● RECORDS SUPPLIED

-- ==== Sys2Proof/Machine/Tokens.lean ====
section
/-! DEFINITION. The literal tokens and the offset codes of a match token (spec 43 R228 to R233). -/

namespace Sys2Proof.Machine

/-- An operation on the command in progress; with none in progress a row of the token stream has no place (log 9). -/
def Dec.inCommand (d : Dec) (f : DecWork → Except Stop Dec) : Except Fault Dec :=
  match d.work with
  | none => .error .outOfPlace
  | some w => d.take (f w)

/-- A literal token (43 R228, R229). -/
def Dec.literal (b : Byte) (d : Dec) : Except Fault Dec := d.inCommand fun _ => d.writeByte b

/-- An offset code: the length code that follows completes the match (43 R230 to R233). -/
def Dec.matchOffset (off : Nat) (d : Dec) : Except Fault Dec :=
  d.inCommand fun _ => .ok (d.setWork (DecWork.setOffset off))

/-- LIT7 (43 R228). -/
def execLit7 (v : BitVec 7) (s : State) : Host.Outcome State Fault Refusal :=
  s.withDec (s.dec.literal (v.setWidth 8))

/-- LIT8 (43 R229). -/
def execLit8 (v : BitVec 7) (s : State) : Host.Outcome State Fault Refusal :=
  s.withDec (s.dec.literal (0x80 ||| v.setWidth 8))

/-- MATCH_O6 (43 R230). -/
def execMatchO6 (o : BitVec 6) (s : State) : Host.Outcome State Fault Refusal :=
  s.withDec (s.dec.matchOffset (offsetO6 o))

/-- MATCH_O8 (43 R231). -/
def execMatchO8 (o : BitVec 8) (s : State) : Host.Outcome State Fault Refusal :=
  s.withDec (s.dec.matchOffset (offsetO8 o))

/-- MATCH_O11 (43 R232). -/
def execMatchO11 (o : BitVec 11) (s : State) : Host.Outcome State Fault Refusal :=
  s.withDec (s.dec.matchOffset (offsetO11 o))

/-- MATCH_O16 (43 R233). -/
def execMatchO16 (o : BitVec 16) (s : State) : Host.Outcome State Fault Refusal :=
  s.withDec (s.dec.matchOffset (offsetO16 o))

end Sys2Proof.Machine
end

* * *

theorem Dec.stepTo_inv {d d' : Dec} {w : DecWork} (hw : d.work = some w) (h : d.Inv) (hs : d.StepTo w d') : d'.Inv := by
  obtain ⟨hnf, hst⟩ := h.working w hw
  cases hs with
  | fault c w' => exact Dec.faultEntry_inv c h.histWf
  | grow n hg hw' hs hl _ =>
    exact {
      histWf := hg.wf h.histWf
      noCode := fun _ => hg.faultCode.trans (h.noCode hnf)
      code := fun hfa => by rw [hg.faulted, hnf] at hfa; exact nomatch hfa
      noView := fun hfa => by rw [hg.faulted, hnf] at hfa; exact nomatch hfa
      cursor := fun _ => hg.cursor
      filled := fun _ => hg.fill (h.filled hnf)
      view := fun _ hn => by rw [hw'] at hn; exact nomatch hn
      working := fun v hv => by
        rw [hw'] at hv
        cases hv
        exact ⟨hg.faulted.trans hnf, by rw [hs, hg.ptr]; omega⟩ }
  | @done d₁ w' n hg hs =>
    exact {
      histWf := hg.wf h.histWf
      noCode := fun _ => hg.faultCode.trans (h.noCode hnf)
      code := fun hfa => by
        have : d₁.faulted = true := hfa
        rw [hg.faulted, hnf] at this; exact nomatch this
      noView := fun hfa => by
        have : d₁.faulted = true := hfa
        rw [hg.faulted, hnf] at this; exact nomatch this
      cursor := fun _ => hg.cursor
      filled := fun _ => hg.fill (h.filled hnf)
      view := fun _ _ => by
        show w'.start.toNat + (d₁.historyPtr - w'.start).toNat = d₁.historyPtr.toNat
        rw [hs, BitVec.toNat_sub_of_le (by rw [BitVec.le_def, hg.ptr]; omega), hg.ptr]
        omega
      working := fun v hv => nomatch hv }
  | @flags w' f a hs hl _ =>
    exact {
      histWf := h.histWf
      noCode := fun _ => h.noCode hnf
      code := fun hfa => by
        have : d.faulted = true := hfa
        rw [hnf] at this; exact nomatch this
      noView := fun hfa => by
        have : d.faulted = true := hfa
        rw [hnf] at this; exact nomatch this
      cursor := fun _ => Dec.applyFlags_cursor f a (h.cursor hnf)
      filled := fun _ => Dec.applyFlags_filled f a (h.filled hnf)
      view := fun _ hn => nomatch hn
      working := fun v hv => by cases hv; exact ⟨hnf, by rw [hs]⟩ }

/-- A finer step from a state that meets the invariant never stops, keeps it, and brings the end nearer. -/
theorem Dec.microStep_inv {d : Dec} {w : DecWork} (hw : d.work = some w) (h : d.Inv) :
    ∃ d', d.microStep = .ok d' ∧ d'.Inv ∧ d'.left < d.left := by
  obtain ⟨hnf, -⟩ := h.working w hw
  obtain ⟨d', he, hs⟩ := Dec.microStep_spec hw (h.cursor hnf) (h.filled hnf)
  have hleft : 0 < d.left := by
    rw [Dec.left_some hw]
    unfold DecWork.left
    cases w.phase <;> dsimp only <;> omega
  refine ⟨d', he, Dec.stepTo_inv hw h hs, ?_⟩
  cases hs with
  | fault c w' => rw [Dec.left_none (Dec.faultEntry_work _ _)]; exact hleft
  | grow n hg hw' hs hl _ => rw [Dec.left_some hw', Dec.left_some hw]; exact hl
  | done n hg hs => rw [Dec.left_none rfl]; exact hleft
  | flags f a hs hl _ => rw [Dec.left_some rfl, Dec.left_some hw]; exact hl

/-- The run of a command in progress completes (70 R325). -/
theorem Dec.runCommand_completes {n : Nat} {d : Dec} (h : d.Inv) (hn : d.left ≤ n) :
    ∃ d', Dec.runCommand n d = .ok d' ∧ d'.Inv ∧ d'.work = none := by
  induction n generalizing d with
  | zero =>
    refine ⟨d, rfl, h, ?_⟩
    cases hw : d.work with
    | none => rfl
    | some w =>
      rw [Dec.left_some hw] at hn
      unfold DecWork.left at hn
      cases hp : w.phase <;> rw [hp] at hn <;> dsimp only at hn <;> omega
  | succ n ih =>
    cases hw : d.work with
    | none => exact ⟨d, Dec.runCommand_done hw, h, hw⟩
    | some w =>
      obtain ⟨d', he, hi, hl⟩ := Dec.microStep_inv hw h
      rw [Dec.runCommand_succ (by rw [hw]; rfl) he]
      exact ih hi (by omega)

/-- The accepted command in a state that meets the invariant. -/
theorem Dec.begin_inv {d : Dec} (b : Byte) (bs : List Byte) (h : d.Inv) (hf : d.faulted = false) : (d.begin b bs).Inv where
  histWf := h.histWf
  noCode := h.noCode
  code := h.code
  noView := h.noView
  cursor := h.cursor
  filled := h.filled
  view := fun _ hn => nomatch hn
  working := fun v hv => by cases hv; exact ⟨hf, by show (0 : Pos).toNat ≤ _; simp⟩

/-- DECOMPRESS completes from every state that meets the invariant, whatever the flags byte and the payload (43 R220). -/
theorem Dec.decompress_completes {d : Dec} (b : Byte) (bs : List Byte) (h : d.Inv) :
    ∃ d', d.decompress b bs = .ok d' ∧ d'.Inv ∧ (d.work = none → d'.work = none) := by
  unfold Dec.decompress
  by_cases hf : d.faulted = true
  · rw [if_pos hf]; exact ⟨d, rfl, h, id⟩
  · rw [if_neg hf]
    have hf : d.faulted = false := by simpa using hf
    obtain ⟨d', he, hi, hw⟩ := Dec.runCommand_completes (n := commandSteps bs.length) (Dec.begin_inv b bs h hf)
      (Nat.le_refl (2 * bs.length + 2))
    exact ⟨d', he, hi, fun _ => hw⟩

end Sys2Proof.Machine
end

● ABOUT THIS EXERCISE
Only lines containing the word "filled" should be copied from the material above.

● WRITTEN SOLUTION
      filled := fun _ => hg.fill (h.filled hnf)
      filled := fun _ => hg.fill (h.filled hnf)
      filled := fun _ => Dec.applyFlags_filled f a (h.filled hnf)
  obtain ⟨d', he, hs⟩ := Dec.microStep_spec hw (h.cursor hnf) (h.filled hnf)
  filled := h.filled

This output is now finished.